Würde die Strukturreform damit indirekt auch Veränderungen zugunsten der Versicherten provozieren?

Die Strukturreform sollte für mehr Sicherheit und tiefere Kosten stehen. Die Schweiz ist aber auch ein Land, das sich immer über seine Innovationskraft ausgezeichnet hat. Anbieter in der beruflichen Vorsorge müssen versuchen, neue Angebote zu kreieren. Leider gibt es aber immer noch zu viele Leute im Markt, die an alten Strukturen festhalten.

Woran könnte das liegen?

Das hat wohl damit zu tun, dass die alten Strukturen für sie sehr gut funktioniert haben.

Würden die Kosten durch eine Strukturbereinigung unter den Pensionskassen bzw. eine Einschränkung des Wettbewerbs nicht auch wieder steigen?
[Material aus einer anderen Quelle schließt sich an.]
-- ==== Sys2Proof/Machine/Special.lean ====
section
/-!
DEFINITION. The special functions of `fsfu`: exact results, special operands, and the accuracy bounds that hold a free
value (R99).
-/

namespace Sys2Proof.Machine

/-- The integer square root, bit by bit from bit n - 1 down. -/
def sqrtBits (x : Nat) : Nat → Nat → Nat
  | 0, r => r
  | n + 1, r => sqrtBits x n (if (r + 2 ^ n) * (r + 2 ^ n) ≤ x then r + 2 ^ n else r)

/-- √(m · 2^e) as a number with at least 38 bits and a sticky last bit. -/
def sqrtNum (m : Nat) (e : Int) : Num :=
  let m2 := if e % 2 = 0 then m else 2 * m
  let e2 := if e % 2 = 0 then e else e - 1
  let n := m2 * 2 ^ 76
  let r := sqrtBits n 52 0
  .fin false (2 * r + bit (decide (r * r ≠ n))) (e2 / 2 - 38 - 1)

/-- 1 / √(m · 2^e) with a sticky last bit: r is the whole part of 2^60 / √m. -/
def rsqrtNum (m : Nat) (e : Int) : Num :=
  let m2 := if e % 2 = 0 then m else 2 * m
  let e2 := if e % 2 = 0 then e else e - 1
  let r := sqrtBits (2 ^ 120 / m2) 61 0
  .fin false (2 * r + bit (decide (r * r * m2 ≠ 2 ^ 120))) (-(e2 / 2) - 61)

/-- n / d · 2^e with a sticky last bit. -/
def divNum (neg : Bool) (n d : Nat) (e : Int) : Num :=
  let q := n * 2 ^ 80 / d
  .fin neg (2 * q + bit (decide (n * 2 ^ 80 % d ≠ 0))) (e - 81)

/-- A code at most one unit in the last place from the exact result `x`, chosen by a free value: between the two codes
that bracket it, or the code itself and its neighbours where it is exact. DESIGN CHOICE (log 8): R99 does not say what one unit is at a power of
two; here it is the step to the next code on either side. -/
def withinUlp (x : Num) (free : Word32) : Word32 :=
  match x with
  | .fin n m e =>
    let t := f32.roundFin .tz false m e
    let lo := if t.2 = 0 then t.1 - 1 else t.1
    let hi := min (t.1 + 1) f32.maxCode
    BitVec.ofNat 32 (f32.signed n (lo + free.toNat % (hi + 1 - lo)))
  | _ => free

/-! The values that R99 bounds, as fixed-point numbers with 256 fraction bits. Their error is far below the slack that
`ulpTol` and `absTol` allow, so no result that the bound admits is shut out. -/

/-- 1 in fixed point. -/
def fxOne : Int := 2 ^ 256

/-- A product in fixed point. -/
def fxMul (x y : Int) : Int := x * y / fxOne

/-- 2π, ln 2 and 1 / ln 2. -/
def fxTwoPi : Int := 727543153783532648560469885555459725306786754656784859917544302235877788932371
def fxLn2 : Int := 80260960185991308862233904206310070533990667611589946606122867505419956976172
def fxLog2e : Int := 167052672916848388242985626561247531987276682633131050150846402744536260568208

/-- An F32 value (its exponent is at least -149). -/
def toFx (neg : Bool) (m : Nat) (e : Int) : Int := (if neg then -1 else 1) * ((m * 2 ^ (e + 256).toNat : Nat) : Int)

/-- `n` further terms of a series: each is the last times `y` over (i + 1)(i + 2) or, with `step` 1, over i + 1. -/
def fxSeries (y : Int) (step : Nat) : Nat → Nat → Int → Int → Int
  | 0, _, _, acc => acc
  | n + 1, i, t, acc =>
    let t' := fxMul t y / ((if step = 1 then i + 1 else (i + 1) * (i + 2) : Nat) : Int)
    fxSeries y step n (i + step) t' (acc + t')

/-- 2^x; below 2^-400 it is 0 here. -/
def exp2Fx (x : Int) : Int :=
  let n := x / fxOne
  let r := fxSeries (fxMul (x % fxOne) fxLn2) 1 60 0 fxOne fxOne
  if n < -400 then 0 else if 0 ≤ n then r * 2 ^ n.toNat else r / 2 ^ (-n).toNat

/-- The sum of z^(2i+1) / (2i+1), by terms. -/
def fxAtanh (z2 : Int) : Nat → Nat → Int → Int → Int
  | 0, _, _, acc => acc
  | n + 1, i, p, acc => fxAtanh z2 n (i + 2) (fxMul p z2) (acc + p / (i : Int))

/-- log2 (m · 2^e): the argument is brought into [3/4, 3/2). -/
def log2Fx (m : Nat) (e : Int) : Int :=
  let l := Nat.log2 m
  let y : Int := (m * 2 ^ (256 - l) : Nat)
  let big := decide (3 * fxOne ≤ 2 * y)
  let y := if big then y / 2 else y
  let z := (y - fxOne) * fxOne / (y + fxOne)
  (e + (l : Int) + (if big then 1 else 0)) * fxOne + fxMul (2 * fxAtanh (fxMul z z) 64 1 z 0) fxLog2e

/-- sin and cos of m · 2^e reduced modulo 2π. -/
def sinFx (neg : Bool) (m : Nat) (e : Int) : Int :=
  let r := toFx false m e % fxTwoPi
  (if neg then -1 else 1) * fxSeries (-(fxMul r r)) 2 45 1 r r
def cosFx (m : Nat) (e : Int) : Int :=
  let r := toFx false m e % fxTwoPi
  fxSeries (-(fxMul r r)) 2 45 0 fxOne fxOne

/-- tanh x = (e^2x - 1) / (e^2x + 1); from 32 up it is 1 here. -/
def tanhFx (neg : Bool) (m : Nat) (e : Int) : Int :=
  let x := toFx false m e
  let v := if 32 * fxOne ≤ x then fxOne
    else
      let p := exp2Fx (fxMul (2 * x) fxLog2e)
      (p - fxOne) * fxOne / (p + fxOne)
  (if neg then -1 else 1) * v

/-- Bounds in units of 2^-296: `k` units in the last place of the value `x`, and an absolute error of 2^-22, each with a slack. DESIGN CHOICE
(log 8): a unit is that of the binade of `x`. -/
def ulpTol (k : Nat) (x : Int) : Int := (k * 2 ^ 40 + 1) * 2 ^ (max (Nat.log2 x.natAbs - 23) 107)
def absTol : Int := (2 ^ 40 + 1) * 2 ^ 234

/-- A result within a bound of the value `x`: the free value where it lies there, else the nearest code. -/
def withinTol (x tol : Int) (free : Word32) : Word32 :=
  let near := BitVec.ofNat 32 (f32.roundFin .ne (decide (x < 0)) x.natAbs (-256)).1
  match f32.decode free.toNat with
  | .fin n m e => if 2 ^ 40 * (((toFx n m e - x).natAbs : Nat) : Int) ≤ tol then free else near
  | _ => near

/-- `fsfu` by function code on one operand, with its exceptions. A result that R99 fixes by a bound is read from
Config.sfuValue, inside the bound (log 8). -/
def sfu (fn : Nat) (a : Word32) : Word32 × Exc :=
  let free := Sys2Proof.Config.sfuValue fn a
  match f32.decode a.toNat with
  | .nan s => (nan32, excIf s excNV)
  | .inf n =>
    match fn with
    | 0 => (if n then 0x80000000#32 else 0, 0)
    | 1 => if n then (nan32, excNV) else (0, 0)
    | 2 => if n then (nan32, excNV) else (a, 0)
    | 3 => (if n then 0 else a, 0)
    | 4 => if n then (nan32, excNV) else (a, 0)
    | 5 => (nan32, excNV)
    | 6 => (nan32, excNV)
    | _ => (if n then 0xbf800000#32 else 0x3f800000#32, 0)
  | .fin n m e =>
    let inf32 := if n then 0xff800000#32 else 0x7f800000#32
    if m = 0 then
      match fn with
      | 0 => (inf32, excDZ)
      | 1 => (inf32, excDZ)
      | 2 => (a, 0)
      | 3 => (0x3f800000#32, 0)
      | 4 => (0xff800000#32, excDZ)
      | 5 => (a, 0)
      | 6 => (0x3f800000#32, 0)
      | _ => (a, 0)
    else
      match fn with
      | 0 => if bitsOf a 30 0 ≤ 0x00200000 then (inf32, excOF) else (withinUlp (divNum n 1 m (-e)) free, 0)
      | 1 =>
        if n then (nan32, excNV)
        else (withinUlp (rsqrtNum m e) free, 0)
      | 2 =>
        if n then (nan32, excNV)
        else match sqrtNum m e with
          | .fin _ r q => let t := f32.roundFin .ne false r q; (BitVec.ofNat 32 t.1, t.2)
          | _ => (free, 0)
      | 3 =>
        let r := quantize .tz n m e 0
        let v : Int := if n then -(r.1 : Int) else (r.1 : Int)
        if 128 ≤ v then (0x7f800000#32, excOF)
        else if r.2 = false ∧ -149 ≤ v then (BitVec.ofNat 32 (f32.roundFin .ne false 1 v).1, 0)
        else let x := exp2Fx (toFx n m e); (withinTol x (ulpTol 2 x) free, 0)
      | 4 =>
        if n then (nan32, excNV)
        else if m = 2 ^ Nat.log2 m then ((cvtFromInt .ne (e + (Nat.log2 m : Nat))).1, 0)
        else
          let x := log2Fx m e
          let near := decide (-1 ≤ e + (Nat.log2 m : Nat)) && decide (e + (Nat.log2 m : Nat) ≤ 0)
          (withinTol x (if near then min (ulpTol 2 x) absTol else ulpTol 2 x) free, 0)
      | 5 => (withinTol (sinFx n m e) absTol free, 0)
      | 6 => (withinTol (cosFx m e) absTol free, 0)
      | _ => let x := tanhFx n m e; (withinTol x (ulpTol 2 x) free, 0)

end Sys2Proof.Machine
end

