/-- An entry of the pending results: the destination, whose kind has an open code above its number, four bits of count for each lane, the
lanes, the address, and eight bytes of data for each lane (log 11). -/
def Pending.record (p : Pending) (seed : Nat) : List Byte :=
  bytesLE 4 (p.dest.number + (Sys2Proof.Config.freeValue seed).toNat * 256)
  ++ bytesLE 16 (p.counts.toList.foldr (fun c acc => c % 16 + 16 * acc) 0) ++ bytesLE 4 p.lanes.toNat ++ bytesLE 8 p.pc.toNat
  ++ bytesOfWords ((List.range 32).map (fun j => p.data.getD j 0))

/-- The pending results: the unused entries of the 16 have an empty lane mask. -/
def Ladle.pendImage (l : Ladle) (seed : Nat) : List Byte :=
  (l.pend.zipIdx).flatMap (fun e => e.1.record (seed + e.2)) ++ List.replicate (288 * (16 - l.pend.length)) 0#8

/-- x[0..31] of the long instruction in flight whose progress %pi holds, eight bytes each (R103; log 81). -/
def Ladle.partialImage (l : Ladle) : List Byte :=
  match l.inFlight.bind (·.scan) with
  | some r => bytesOfWords (r.x.map (·.setWidth 64))
  | none => List.replicate 256 0#8

/-- The part of a record that every ladle has: registers, special registers, state word, masks, views, splits, loop buffer, pending results
and partial state. -/
def Ladle.commonImage (l : Ladle) (queued : Bool) (seed : Nat) : Image :=
  [(0, bytesOfWords l.s.toList),
   (0x200, bytesOfWords [l.savedPi, l.tpc, l.tvec, l.tcause, l.fmode.setWidth 64, l.stateWord queued]),
   (0x240, (l.k.set 0 (BitVec.allOnes 32)).toList.flatMap (fun k => bytesLE 4 k.toNat)),
   (0x260, l.bv.toList.flatMap (fun b => bytesLE 32 b.toNat)),
   (0x300, l.splitImage seed), (0x500, bytesOfWords (loopWords l.loop)), (0x600, l.pendImage (seed + 32)), (0x1800, l.partialImage)]

/-- A row of lane registers: register n, lane j at 128 n + 4 j. -/
def rowBytes (rows : List LaneVec) : List Byte := rows.flatMap (fun r => r.toList.flatMap (fun x => bytesLE 4 x.toNat))

/-- A vector ladle's record. -/
def Ladle.vectorImage (l : Ladle) (queued : Bool) (seed : Nat) : Image :=
  l.commonImage queued seed
  ++ [(0x1900, bytesOfWords ((List.range 128).map (fun i => (FMap.get 0 l.pad.attrs i).setWidth 64))),
      (0x2000, rowBytes (l.v.toList.take 32))]
  ++ (if l.ext then [(0x3000, rowBytes (l.v.toList.drop 32))] else [])
  ++ [(0x3000 + 4096 * bit l.ext, l.pad.bytes.readBytes 0 l.pad.size)]

/-- An entry of the matrix queue: the word, its completed steps, the captured operands, and the loop address add (log 11). -/
def QEntry.record (e : QEntry) : List Byte :=
  bytesLE 4 (((encode e.instr).map (·.toNat)).getD 0) ++ bytesLE 4 e.steps
  ++ bytesOfWords [e.src1, e.src2, e.add]

/-- An entry of the weight slot table: valid, format, orientation and codebook, a byte each (log 11). -/
def WeightSlot.record (x : WeightSlot) : List Byte :=
  [BitVec.ofNat 8 (bit x.valid), x.format.setWidth 8, BitVec.ofNat 8 (bit x.along), BitVec.ofNat 8 x.book, 0, 0, 0, 0]

/-- A control ladle's record, with the matrix header. -/
def Ladle.controlImage (l : Ladle) (queued : Bool) (x : Matrix) (block seed : Nat) : Image :=
  l.commonImage queued seed
  ++ [(0x1900, bytesLE 6 x.closed ++ bytesLE 6 x.completed ++ bytesLE 4 x.opened),
      (0x1910, x.residue.toList.map (fun r => BitVec.ofNat 8 (bit r)) ++ bytesLE 8 block),
      (0x1920, (x.my.toList ++ x.mx.toList).flatMap (fun m => bytesLE 12 m.toNat)),
      (0x1980, x.md.toList.flatMap (fun m => bytesLE 6 m.toNat)),
      (0x19a0, x.depth.toList.flatMap (fun d => bytesLE 8 d)),
      (0x1a00, x.queue.flatMap QEntry.record ++ List.replicate (32 * (32 - x.queue.length)) 0#8),
      (0x1e00, (List.range 32).flatMap (fun n => (x.slot n).record))]

/-- Residues with the bytes of retired channels as 0 (R318). -/
def keptResidues (retired : BitVec 6) (e : BitVec 48) : Nat :=
  (List.range 6).foldl (fun n c => if retired.getLsbD c then n else n + bitsOf (e.setWidth 64) (8 * c + 7) (8 * c) * 256 ^ c) 0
Den Versicherten werden inskünftig sicherlich weniger Vorsorgeeinrichtungen zur Verfügung stehen. Diese wenigen Kassen werden aber in Konkurrenz zueinander gesetzt, gerade auch dadurch, dass sich kleine Sammelstiftungen oder firmeneigene Stiftungen neu orientieren und mehr bieten müssen. Vorsorgeeinrichtungen müssen sich wieder vermehrt auf die Kundenbedürfnisse konzentrieren und versuchen, für denselben Preis einen echten Mehrwert zu bieten.

Was spricht dagegen?

Aus meiner Sicht spricht gar nichts dagegen. Der Anstoss zu mehr Wettbewerb und einer grösseren Angebotspalette muss aber auch vonseiten Arbeitgeber und ihren Angestellten kommen, in dem sie den kosten- wie auch den qualitätsbewussten und innovativen Anbietern Vorrang geben.